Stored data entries
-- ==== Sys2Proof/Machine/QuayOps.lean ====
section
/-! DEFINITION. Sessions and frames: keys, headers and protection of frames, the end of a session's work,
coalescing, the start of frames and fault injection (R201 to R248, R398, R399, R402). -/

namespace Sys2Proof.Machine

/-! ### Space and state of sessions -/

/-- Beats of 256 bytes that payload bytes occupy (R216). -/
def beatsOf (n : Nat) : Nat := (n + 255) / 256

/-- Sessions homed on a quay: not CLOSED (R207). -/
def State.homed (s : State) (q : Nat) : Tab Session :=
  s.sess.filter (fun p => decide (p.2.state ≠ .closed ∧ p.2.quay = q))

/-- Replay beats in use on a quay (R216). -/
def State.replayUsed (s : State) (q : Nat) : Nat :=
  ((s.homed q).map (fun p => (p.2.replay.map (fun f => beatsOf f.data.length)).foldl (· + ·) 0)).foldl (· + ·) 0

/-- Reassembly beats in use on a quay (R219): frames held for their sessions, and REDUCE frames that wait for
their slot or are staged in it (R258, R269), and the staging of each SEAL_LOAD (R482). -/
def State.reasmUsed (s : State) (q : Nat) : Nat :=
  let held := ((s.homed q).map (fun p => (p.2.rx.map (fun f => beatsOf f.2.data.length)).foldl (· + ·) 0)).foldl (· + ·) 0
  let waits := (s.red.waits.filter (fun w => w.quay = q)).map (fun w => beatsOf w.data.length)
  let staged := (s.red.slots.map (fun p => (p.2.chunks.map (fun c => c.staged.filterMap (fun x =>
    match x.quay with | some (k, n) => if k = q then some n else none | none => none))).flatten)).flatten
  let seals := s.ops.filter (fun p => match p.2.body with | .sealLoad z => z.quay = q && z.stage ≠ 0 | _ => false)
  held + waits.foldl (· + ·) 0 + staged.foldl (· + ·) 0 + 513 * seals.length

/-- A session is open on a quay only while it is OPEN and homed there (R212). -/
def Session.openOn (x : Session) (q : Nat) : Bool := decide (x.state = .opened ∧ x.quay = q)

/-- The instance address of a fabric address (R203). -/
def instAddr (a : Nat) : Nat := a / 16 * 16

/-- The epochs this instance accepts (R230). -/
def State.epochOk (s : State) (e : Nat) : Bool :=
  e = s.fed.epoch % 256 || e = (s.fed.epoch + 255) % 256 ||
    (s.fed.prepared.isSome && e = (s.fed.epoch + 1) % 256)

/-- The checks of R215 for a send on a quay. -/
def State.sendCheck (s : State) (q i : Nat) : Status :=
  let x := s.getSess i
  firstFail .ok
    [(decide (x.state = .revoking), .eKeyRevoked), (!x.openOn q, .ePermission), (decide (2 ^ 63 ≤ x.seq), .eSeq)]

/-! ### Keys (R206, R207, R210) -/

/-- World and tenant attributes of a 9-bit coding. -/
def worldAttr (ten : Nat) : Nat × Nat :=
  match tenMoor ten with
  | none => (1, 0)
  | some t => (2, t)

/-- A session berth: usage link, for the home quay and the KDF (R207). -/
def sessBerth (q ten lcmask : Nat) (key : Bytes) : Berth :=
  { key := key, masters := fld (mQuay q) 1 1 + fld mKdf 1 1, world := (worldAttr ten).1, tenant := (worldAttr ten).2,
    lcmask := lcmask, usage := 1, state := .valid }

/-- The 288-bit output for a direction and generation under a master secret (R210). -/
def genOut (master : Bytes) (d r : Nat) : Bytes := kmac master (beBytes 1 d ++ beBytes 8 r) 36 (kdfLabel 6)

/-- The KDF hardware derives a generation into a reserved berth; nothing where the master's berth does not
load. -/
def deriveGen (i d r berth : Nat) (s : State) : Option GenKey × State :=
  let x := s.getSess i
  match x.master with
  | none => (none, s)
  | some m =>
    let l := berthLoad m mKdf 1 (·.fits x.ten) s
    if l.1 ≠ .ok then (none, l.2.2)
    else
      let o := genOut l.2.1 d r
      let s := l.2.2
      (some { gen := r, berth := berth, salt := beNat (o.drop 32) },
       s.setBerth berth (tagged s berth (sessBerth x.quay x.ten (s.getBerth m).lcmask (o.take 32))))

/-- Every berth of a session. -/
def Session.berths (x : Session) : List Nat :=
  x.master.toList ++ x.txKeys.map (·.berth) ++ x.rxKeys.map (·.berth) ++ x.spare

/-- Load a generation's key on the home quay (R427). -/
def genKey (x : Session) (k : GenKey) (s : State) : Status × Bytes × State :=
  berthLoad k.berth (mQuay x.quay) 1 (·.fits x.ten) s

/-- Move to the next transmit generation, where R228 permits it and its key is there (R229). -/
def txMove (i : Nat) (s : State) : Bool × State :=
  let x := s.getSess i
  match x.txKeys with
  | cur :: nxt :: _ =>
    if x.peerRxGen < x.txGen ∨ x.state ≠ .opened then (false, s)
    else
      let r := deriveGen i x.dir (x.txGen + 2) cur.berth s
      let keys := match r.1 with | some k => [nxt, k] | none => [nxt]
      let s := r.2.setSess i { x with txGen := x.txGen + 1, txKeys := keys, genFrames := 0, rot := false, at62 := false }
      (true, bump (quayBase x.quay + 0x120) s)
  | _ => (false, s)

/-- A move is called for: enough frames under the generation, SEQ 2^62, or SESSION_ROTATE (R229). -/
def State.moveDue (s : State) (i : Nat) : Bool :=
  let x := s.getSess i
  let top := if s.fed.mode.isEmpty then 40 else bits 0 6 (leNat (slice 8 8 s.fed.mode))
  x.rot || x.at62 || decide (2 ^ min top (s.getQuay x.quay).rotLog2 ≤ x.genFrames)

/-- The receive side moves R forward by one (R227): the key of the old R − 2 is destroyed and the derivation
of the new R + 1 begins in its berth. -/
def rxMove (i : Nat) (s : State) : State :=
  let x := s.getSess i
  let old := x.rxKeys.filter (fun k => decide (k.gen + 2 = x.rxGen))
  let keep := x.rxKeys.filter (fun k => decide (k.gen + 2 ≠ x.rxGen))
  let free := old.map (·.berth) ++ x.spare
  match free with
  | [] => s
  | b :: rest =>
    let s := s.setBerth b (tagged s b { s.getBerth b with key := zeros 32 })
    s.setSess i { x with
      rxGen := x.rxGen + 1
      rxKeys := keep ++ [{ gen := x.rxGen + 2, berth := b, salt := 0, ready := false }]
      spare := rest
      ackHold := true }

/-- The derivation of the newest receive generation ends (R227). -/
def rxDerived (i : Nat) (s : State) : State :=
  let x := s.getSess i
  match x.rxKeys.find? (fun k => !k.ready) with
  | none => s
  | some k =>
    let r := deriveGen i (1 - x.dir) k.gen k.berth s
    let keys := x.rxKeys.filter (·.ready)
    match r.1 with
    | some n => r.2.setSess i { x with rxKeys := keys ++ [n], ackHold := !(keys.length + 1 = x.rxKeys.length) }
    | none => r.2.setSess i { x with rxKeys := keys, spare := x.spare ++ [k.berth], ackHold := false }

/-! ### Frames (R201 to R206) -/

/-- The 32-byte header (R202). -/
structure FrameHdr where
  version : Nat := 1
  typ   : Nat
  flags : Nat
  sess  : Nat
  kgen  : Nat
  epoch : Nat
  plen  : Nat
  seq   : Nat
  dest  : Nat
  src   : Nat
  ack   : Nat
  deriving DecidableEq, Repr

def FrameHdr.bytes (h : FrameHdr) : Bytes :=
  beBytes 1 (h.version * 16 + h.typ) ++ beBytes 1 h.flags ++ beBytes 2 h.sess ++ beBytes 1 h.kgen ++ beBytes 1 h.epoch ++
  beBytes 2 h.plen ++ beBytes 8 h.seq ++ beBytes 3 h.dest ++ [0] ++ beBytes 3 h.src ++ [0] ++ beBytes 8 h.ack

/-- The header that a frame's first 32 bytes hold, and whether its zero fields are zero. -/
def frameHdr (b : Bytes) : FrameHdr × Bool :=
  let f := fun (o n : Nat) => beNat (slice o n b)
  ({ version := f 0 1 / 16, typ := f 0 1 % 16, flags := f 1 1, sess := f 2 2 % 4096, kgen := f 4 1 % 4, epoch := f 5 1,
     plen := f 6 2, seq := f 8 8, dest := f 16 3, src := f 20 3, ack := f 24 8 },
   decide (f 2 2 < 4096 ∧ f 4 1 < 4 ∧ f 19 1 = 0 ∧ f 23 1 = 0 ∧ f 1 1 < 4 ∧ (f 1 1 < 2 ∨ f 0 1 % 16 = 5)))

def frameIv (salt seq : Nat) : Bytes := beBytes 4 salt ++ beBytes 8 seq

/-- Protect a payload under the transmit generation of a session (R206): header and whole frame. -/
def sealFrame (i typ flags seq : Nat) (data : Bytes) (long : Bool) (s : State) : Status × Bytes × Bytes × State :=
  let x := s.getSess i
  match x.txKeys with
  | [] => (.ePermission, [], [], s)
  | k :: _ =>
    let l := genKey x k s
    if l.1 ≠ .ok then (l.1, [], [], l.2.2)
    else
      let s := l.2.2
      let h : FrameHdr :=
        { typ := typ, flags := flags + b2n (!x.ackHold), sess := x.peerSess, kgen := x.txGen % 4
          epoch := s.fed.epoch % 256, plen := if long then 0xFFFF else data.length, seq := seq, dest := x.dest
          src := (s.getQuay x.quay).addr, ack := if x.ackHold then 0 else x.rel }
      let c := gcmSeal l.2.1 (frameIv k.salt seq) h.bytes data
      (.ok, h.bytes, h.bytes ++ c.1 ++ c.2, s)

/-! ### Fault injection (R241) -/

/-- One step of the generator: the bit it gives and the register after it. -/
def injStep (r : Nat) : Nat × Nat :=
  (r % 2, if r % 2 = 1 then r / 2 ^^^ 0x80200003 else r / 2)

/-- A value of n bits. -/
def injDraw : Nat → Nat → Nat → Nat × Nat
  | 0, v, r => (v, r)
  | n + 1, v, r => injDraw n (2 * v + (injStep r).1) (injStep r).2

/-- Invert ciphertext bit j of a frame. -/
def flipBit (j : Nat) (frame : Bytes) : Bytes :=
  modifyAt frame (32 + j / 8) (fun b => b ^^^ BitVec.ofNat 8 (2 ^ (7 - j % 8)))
...
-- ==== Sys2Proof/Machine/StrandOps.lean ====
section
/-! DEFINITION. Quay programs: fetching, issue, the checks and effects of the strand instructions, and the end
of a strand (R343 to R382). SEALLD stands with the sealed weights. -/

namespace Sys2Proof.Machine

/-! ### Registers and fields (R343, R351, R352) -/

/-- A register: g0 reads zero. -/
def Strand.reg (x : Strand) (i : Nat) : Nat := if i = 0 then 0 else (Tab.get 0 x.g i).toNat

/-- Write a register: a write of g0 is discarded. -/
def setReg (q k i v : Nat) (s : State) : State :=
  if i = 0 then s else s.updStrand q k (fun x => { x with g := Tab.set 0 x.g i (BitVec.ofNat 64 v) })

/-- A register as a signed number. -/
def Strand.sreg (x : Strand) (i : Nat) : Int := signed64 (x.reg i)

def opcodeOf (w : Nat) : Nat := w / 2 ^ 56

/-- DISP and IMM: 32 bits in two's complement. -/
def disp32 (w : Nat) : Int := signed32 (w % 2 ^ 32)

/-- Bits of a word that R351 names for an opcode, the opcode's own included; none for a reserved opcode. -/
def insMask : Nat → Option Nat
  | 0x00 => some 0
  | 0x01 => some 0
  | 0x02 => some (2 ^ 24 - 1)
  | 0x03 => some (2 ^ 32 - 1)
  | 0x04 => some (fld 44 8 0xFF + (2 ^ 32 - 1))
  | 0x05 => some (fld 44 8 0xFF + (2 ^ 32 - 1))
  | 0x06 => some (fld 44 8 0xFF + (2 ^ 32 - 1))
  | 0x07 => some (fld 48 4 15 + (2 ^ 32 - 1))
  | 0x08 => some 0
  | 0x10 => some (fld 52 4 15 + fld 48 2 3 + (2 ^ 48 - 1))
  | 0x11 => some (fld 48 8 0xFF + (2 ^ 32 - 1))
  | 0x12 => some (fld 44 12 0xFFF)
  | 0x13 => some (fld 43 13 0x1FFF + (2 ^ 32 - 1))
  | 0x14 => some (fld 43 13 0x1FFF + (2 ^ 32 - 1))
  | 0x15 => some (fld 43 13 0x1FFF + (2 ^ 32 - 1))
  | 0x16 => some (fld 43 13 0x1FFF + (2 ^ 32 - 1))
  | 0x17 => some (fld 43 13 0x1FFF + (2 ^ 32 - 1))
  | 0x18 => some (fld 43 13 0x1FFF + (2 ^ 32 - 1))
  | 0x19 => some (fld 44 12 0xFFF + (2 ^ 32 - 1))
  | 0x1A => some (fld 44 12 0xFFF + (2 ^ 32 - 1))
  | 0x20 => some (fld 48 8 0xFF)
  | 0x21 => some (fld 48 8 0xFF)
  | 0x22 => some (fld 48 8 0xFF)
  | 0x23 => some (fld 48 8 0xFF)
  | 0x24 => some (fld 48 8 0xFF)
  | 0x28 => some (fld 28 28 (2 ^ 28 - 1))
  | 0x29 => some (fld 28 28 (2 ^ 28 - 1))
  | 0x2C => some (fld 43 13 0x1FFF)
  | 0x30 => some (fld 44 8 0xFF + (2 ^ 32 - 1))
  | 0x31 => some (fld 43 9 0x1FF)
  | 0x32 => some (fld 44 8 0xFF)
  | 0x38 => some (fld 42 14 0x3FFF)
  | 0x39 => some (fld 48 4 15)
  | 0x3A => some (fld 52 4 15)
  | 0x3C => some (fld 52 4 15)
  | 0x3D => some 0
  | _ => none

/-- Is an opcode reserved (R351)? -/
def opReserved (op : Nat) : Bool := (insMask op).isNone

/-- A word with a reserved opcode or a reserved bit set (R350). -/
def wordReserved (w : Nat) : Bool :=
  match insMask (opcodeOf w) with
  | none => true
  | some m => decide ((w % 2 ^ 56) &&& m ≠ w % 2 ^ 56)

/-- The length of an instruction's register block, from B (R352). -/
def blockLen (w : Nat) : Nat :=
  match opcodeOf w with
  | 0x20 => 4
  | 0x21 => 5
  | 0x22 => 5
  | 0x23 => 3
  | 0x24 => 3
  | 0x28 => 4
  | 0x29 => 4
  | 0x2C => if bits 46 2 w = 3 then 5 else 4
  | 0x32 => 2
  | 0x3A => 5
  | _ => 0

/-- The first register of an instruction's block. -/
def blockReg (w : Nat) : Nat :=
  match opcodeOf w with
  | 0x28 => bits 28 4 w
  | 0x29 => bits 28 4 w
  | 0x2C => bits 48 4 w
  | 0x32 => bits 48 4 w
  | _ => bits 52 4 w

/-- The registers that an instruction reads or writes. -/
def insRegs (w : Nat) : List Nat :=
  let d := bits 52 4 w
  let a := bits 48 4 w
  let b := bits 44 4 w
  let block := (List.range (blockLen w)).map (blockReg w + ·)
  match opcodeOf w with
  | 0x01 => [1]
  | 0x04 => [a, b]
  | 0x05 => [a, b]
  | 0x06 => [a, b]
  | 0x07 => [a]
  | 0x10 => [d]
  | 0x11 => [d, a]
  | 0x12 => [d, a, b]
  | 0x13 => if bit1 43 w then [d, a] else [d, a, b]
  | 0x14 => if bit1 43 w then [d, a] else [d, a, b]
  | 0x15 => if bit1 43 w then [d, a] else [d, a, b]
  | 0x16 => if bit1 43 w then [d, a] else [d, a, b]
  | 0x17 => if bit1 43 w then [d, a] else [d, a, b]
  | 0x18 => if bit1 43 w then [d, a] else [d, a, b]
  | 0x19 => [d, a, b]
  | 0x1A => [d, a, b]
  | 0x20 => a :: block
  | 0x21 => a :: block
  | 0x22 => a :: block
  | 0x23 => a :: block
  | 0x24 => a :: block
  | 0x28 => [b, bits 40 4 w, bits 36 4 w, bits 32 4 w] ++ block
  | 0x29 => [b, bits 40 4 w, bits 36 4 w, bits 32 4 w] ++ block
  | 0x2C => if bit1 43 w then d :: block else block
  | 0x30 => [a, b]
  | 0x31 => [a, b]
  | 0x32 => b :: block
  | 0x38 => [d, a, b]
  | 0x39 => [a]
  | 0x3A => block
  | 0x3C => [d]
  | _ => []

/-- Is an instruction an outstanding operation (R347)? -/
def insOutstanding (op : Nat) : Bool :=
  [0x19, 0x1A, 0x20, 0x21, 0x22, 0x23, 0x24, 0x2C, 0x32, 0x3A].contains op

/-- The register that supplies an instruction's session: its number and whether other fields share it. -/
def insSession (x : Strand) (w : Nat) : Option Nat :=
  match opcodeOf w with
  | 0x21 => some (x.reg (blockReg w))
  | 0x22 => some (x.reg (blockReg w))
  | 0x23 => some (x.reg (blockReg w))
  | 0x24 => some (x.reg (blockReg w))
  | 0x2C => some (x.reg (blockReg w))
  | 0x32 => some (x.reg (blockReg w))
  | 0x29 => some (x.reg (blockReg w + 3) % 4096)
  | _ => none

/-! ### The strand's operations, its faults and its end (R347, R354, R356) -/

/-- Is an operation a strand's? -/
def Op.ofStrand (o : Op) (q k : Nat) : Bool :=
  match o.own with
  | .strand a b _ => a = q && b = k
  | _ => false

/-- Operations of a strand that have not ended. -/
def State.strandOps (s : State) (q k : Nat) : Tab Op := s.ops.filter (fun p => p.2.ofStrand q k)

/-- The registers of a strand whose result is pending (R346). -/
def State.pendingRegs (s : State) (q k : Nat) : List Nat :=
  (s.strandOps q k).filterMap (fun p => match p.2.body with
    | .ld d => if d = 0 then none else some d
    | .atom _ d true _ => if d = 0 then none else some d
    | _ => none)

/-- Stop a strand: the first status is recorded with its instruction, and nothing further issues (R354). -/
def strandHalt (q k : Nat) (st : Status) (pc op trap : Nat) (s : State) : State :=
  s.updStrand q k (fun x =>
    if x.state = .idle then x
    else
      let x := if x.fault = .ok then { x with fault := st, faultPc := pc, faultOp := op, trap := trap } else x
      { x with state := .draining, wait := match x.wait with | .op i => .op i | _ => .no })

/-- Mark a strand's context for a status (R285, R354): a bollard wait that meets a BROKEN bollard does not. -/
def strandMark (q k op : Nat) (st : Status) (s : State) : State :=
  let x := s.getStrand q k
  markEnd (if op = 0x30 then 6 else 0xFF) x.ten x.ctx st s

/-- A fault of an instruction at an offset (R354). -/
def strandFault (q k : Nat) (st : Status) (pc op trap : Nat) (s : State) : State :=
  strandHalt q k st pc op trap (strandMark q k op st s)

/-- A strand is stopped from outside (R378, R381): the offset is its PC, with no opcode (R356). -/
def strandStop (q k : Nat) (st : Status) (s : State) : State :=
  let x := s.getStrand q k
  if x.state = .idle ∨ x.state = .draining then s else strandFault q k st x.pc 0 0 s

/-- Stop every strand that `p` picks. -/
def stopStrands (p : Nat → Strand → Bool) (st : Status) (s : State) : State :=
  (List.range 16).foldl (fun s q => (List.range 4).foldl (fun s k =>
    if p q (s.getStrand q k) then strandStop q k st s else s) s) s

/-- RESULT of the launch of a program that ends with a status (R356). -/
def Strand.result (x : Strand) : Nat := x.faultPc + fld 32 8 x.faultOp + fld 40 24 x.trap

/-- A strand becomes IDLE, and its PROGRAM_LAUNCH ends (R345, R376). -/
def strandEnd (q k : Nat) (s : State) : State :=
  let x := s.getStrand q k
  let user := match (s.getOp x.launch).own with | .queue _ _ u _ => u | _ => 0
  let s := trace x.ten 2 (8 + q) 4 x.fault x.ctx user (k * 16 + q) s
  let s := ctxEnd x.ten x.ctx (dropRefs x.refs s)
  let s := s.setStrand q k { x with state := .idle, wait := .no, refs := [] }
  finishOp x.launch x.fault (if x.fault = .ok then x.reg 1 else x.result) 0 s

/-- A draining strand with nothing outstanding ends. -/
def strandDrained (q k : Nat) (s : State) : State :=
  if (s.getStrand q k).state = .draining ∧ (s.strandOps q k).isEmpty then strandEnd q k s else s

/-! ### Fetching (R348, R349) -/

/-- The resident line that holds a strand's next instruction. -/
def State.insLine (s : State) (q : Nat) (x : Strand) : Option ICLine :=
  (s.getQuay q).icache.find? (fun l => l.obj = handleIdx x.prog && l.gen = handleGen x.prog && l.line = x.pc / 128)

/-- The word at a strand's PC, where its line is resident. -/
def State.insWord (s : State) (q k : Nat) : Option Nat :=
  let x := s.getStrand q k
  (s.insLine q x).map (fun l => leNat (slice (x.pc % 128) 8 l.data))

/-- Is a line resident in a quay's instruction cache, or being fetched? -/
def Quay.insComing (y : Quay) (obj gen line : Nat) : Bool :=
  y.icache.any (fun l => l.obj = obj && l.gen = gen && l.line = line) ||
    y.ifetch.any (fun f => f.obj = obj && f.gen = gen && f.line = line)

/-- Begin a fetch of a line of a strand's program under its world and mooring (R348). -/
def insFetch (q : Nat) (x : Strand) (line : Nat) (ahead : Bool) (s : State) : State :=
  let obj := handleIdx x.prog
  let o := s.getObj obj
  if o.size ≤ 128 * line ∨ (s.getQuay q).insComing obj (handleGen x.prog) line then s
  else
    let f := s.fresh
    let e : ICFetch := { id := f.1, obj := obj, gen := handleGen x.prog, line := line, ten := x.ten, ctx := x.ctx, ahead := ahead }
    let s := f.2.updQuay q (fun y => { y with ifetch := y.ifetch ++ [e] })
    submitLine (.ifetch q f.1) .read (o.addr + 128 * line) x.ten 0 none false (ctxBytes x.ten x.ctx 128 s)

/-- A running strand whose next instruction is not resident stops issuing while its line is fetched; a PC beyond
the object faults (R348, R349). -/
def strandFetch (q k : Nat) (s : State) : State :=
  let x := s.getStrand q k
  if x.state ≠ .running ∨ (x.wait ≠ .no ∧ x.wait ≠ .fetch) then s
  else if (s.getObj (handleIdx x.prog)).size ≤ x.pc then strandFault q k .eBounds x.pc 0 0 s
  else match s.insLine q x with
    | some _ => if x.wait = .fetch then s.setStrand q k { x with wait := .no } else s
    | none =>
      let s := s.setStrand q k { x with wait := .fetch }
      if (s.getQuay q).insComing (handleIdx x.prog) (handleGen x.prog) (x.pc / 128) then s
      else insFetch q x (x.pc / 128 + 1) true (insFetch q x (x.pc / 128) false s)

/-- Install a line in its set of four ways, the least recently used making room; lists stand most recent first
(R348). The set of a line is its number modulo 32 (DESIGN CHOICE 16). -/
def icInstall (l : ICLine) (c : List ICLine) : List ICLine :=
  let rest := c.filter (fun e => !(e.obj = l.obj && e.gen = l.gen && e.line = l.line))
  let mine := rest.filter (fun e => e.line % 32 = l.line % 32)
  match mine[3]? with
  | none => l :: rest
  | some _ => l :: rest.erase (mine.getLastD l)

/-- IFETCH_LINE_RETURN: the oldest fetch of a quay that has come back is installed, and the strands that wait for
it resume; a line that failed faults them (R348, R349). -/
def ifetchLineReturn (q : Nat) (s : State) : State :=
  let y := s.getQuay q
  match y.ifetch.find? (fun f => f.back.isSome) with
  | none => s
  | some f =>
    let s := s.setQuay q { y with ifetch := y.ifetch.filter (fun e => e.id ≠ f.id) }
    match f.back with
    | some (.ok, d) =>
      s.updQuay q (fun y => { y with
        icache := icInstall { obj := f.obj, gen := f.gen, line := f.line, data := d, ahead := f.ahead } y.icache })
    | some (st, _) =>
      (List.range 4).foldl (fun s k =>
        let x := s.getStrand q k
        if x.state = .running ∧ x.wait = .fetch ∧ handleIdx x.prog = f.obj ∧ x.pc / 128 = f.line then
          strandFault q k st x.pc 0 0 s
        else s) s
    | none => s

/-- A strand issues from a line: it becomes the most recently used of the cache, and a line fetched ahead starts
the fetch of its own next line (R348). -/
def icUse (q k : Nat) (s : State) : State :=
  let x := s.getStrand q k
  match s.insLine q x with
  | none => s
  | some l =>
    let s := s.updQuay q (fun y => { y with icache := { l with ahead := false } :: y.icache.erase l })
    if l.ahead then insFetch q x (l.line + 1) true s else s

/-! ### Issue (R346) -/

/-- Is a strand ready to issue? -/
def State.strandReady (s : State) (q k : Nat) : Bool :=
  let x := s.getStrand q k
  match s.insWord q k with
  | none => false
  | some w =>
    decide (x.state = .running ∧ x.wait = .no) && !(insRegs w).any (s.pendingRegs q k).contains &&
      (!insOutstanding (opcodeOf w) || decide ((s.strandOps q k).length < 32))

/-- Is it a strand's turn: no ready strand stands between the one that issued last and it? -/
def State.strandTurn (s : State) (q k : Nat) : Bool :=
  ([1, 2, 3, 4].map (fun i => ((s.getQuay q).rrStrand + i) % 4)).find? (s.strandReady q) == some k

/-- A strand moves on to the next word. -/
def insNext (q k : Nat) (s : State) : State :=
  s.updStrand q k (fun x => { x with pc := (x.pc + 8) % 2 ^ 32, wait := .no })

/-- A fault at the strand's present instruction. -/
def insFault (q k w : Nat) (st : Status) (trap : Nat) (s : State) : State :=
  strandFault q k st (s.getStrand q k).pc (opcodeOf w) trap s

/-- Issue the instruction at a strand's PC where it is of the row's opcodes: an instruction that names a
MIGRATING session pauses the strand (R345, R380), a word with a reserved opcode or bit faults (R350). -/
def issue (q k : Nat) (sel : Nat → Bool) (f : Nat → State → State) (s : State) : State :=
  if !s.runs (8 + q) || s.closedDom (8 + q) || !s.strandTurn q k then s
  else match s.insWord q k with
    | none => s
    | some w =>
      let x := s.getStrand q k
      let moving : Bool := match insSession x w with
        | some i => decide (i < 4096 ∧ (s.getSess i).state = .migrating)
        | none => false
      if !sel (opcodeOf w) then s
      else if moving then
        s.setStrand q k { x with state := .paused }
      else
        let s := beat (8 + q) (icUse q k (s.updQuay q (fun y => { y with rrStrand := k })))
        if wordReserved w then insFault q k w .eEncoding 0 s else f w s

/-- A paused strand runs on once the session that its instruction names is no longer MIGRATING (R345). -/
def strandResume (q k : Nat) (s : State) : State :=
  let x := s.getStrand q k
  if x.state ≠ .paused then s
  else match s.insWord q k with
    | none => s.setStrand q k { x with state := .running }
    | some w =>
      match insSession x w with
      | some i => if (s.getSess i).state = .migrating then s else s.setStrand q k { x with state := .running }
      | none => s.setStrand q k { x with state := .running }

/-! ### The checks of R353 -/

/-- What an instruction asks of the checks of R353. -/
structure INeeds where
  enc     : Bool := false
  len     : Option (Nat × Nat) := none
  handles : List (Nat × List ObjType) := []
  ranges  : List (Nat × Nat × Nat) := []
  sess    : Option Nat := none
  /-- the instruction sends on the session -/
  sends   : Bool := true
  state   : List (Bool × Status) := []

→ **Brief**:
Determine which lines above include the word "contains", and report those lines in full.

→ **Solution to this exercise**:
  [0x19, 0x1A, 0x20, 0x21, 0x22, 0x23, 0x24, 0x2C, 0x32, 0x3A].contains op
    decide (x.state = .running ∧ x.wait = .no) && !(insRegs w).any (s.pendingRegs q k).contains &&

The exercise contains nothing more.